■ **DESCRIPTION OF THE TASK**
Find the line containing "(spec/16_security.md, R723). -/" in the entries below. Restate it and each line after it, word for word, up to and including the line containing "(len * 2 ^ 8)".

■ **DATA EXTRACTS**
::::::::
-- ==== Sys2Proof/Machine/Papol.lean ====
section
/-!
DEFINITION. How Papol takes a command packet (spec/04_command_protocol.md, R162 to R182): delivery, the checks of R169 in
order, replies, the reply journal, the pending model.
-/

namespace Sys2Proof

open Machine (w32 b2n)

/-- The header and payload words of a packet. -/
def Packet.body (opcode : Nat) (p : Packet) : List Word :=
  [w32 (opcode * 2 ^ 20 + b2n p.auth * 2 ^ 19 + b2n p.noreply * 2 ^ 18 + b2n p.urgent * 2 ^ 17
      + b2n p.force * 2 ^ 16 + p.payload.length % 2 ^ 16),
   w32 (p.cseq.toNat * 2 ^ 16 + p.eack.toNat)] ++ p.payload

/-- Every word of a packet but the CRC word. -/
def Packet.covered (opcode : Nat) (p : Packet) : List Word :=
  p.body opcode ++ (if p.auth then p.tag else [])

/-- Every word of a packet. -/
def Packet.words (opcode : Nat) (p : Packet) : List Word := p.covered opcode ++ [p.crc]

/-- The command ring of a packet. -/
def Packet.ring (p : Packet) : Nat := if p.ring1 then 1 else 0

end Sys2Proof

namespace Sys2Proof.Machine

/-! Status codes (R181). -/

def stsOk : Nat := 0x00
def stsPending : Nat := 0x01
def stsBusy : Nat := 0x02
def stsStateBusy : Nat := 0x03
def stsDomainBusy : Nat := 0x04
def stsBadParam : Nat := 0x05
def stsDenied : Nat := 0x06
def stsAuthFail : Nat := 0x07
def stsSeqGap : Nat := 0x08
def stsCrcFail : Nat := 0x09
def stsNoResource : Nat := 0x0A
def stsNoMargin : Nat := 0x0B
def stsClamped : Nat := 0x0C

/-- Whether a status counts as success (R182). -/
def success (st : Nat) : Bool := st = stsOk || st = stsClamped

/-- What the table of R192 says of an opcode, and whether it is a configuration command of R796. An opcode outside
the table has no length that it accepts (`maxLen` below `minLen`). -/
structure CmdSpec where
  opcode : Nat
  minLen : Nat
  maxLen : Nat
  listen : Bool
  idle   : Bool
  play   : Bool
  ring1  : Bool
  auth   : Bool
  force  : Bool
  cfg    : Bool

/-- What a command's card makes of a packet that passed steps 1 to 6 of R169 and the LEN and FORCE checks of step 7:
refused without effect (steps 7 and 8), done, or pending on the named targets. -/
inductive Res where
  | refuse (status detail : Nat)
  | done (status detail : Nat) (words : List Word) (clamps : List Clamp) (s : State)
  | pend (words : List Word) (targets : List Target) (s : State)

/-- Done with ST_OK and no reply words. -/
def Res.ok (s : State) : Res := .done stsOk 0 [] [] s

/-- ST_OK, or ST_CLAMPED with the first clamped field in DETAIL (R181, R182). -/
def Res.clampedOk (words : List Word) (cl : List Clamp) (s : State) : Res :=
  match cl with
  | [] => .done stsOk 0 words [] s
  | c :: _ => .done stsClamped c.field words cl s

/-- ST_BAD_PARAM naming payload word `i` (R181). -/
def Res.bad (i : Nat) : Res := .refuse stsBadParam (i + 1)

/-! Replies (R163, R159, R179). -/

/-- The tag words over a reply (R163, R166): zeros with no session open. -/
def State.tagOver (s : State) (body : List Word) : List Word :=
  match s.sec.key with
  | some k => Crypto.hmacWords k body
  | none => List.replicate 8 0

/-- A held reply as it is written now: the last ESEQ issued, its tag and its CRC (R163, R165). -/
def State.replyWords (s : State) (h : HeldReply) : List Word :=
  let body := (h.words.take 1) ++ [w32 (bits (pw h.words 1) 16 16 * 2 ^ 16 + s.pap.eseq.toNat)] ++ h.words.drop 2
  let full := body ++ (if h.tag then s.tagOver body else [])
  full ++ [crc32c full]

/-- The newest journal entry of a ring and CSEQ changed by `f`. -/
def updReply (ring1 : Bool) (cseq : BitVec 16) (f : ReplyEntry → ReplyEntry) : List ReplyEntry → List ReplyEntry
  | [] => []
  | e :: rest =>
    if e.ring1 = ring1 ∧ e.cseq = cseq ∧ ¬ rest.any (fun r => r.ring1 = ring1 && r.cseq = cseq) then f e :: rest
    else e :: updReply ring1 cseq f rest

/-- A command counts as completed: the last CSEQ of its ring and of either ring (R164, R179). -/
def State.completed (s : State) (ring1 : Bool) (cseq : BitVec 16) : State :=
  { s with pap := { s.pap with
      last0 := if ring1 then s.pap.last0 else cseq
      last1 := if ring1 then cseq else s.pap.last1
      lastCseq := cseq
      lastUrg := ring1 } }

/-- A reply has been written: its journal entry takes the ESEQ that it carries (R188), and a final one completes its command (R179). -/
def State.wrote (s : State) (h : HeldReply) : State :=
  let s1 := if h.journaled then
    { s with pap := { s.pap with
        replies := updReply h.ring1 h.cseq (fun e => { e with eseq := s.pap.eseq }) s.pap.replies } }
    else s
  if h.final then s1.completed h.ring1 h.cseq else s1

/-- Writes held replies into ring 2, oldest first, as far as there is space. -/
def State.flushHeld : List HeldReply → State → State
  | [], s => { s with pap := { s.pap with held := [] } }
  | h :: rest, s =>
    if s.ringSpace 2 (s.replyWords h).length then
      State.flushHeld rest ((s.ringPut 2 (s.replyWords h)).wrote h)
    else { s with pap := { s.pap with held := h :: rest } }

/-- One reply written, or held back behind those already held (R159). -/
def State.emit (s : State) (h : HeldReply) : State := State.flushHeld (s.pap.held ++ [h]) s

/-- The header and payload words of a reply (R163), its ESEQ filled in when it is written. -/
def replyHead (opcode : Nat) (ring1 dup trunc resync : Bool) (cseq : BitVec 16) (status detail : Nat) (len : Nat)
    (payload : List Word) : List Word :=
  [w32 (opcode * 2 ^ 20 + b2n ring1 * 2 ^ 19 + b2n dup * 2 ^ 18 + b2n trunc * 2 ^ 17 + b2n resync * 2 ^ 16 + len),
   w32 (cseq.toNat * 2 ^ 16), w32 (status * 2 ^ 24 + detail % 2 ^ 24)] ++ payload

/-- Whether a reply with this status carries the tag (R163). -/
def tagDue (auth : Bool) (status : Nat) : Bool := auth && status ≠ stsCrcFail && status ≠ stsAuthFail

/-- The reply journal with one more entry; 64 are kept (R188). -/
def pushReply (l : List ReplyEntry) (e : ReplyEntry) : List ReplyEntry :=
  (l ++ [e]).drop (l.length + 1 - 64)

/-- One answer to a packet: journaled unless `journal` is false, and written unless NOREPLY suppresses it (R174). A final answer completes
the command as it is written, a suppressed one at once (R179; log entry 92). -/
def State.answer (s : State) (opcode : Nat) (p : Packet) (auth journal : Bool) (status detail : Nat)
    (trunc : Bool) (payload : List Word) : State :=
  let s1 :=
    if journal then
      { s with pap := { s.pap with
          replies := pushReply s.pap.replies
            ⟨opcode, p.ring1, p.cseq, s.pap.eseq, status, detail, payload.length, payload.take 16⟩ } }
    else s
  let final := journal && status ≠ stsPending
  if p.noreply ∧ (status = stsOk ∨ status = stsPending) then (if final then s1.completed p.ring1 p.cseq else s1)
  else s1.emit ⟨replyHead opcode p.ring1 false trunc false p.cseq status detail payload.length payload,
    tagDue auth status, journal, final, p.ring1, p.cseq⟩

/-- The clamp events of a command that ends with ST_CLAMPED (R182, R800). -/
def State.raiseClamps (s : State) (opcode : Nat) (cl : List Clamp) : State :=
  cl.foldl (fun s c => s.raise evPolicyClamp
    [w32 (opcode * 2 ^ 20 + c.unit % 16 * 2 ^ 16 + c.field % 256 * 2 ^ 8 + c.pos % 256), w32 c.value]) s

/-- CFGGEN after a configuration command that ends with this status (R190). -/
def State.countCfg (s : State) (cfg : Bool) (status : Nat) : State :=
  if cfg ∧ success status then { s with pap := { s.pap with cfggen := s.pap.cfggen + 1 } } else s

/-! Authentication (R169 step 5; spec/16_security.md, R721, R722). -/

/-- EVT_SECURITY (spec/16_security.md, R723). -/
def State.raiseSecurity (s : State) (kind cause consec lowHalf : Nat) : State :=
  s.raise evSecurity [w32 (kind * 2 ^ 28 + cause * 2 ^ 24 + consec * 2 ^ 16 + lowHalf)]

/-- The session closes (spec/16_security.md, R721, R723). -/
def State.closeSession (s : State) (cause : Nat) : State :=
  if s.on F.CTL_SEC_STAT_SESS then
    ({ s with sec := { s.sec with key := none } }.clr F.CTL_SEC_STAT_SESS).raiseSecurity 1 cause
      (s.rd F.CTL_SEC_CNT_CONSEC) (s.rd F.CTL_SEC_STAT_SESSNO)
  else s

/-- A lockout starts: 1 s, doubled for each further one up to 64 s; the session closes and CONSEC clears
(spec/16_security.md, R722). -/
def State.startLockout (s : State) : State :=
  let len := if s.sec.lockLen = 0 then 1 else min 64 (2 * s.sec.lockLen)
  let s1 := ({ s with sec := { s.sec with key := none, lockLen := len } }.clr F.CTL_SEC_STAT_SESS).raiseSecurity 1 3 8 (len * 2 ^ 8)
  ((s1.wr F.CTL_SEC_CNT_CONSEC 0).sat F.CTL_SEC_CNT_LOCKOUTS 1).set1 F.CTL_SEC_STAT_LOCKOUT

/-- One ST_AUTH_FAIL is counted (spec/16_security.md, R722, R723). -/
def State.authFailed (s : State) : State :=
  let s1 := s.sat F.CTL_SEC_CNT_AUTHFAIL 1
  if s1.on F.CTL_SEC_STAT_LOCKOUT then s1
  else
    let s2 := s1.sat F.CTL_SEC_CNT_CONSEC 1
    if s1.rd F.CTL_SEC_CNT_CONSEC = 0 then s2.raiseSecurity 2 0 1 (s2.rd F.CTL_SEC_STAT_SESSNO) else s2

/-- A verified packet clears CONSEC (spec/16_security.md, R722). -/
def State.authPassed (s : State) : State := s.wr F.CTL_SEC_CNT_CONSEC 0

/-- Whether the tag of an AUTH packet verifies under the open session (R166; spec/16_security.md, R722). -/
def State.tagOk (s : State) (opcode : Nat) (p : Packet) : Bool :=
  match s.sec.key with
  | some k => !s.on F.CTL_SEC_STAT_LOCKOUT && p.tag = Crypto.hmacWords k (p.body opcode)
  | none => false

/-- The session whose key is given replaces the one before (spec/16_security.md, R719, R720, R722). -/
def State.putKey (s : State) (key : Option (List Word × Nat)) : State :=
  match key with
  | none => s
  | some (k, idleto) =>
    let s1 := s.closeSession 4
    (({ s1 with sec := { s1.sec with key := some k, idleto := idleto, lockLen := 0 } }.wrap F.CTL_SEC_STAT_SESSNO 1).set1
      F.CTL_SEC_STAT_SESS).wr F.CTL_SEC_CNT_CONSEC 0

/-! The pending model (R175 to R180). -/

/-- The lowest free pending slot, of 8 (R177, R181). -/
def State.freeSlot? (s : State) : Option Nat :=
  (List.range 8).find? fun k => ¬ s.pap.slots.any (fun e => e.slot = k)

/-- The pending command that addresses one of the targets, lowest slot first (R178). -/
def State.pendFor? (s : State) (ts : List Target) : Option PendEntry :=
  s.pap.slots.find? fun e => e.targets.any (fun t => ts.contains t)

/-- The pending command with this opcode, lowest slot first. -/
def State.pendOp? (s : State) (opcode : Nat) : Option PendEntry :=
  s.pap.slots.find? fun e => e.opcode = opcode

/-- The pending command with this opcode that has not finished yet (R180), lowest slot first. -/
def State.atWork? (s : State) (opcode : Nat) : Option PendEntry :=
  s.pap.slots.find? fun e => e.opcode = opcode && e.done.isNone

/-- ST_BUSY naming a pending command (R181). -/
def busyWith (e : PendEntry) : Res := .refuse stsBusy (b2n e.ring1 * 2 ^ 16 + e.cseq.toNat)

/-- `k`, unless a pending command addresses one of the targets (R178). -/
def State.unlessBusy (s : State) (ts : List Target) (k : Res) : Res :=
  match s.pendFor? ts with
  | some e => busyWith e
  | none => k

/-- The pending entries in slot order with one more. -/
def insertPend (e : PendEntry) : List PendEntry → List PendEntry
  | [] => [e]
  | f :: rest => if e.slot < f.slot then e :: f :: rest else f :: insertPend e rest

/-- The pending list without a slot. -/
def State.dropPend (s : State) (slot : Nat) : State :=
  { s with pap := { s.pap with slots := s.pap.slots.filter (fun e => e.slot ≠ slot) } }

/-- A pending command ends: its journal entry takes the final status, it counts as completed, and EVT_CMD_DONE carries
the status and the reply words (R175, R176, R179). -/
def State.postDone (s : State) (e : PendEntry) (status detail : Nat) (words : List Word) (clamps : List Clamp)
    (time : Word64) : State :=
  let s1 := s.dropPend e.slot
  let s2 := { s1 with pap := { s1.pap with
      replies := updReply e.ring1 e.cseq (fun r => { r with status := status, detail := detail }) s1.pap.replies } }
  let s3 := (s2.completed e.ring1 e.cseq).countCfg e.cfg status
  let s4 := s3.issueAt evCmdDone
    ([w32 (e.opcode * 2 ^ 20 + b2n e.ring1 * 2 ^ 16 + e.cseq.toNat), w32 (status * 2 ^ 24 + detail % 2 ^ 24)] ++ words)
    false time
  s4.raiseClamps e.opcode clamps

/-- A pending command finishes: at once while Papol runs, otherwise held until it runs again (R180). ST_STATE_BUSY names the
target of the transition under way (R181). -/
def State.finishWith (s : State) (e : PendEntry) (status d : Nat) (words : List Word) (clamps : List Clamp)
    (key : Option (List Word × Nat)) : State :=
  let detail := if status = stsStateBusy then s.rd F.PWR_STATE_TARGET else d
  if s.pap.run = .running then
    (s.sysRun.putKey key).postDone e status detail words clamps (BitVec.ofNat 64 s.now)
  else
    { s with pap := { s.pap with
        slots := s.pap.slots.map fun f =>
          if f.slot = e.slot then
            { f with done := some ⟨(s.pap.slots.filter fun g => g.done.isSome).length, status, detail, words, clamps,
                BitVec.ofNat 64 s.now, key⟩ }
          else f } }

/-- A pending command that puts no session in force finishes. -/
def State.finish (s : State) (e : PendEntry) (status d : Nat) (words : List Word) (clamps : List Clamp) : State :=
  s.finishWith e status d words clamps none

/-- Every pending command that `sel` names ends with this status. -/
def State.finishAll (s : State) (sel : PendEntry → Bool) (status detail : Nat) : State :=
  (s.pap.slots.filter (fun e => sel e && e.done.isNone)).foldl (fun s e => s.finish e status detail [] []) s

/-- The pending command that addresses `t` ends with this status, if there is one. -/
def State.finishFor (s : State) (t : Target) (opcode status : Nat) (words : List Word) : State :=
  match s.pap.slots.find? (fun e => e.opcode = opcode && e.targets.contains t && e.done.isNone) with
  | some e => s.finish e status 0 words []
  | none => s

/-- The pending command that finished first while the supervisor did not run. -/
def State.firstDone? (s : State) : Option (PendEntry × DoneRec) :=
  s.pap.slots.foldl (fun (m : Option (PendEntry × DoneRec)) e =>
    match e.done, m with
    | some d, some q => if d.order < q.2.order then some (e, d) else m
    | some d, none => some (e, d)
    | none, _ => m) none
::::::::
■ **TASK RESULT**
/-- EVT_SECURITY (spec/16_security.md, R723). -/
def State.raiseSecurity (s : State) (kind cause consec lowHalf : Nat) : State :=
  s.raise evSecurity [w32 (kind * 2 ^ 28 + cause * 2 ^ 24 + consec * 2 ^ 16 + lowHalf)]

/-- The session closes (spec/16_security.md, R721, R723). -/
def State.closeSession (s : State) (cause : Nat) : State :=
  if s.on F.CTL_SEC_STAT_SESS then
    ({ s with sec := { s.sec with key := none } }.clr F.CTL_SEC_STAT_SESS).raiseSecurity 1 cause
      (s.rd F.CTL_SEC_CNT_CONSEC) (s.rd F.CTL_SEC_STAT_SESSNO)
  else s

/-- A lockout starts: 1 s, doubled for each further one up to 64 s; the session closes and CONSEC clears
(spec/16_security.md, R722). -/
def State.startLockout (s : State) : State :=
  let len := if s.sec.lockLen = 0 then 1 else min 64 (2 * s.sec.lockLen)
  let s1 := ({ s with sec := { s.sec with key := none, lockLen := len } }.clr F.CTL_SEC_STAT_SESS).raiseSecurity 1 3 8 (len * 2 ^ 8)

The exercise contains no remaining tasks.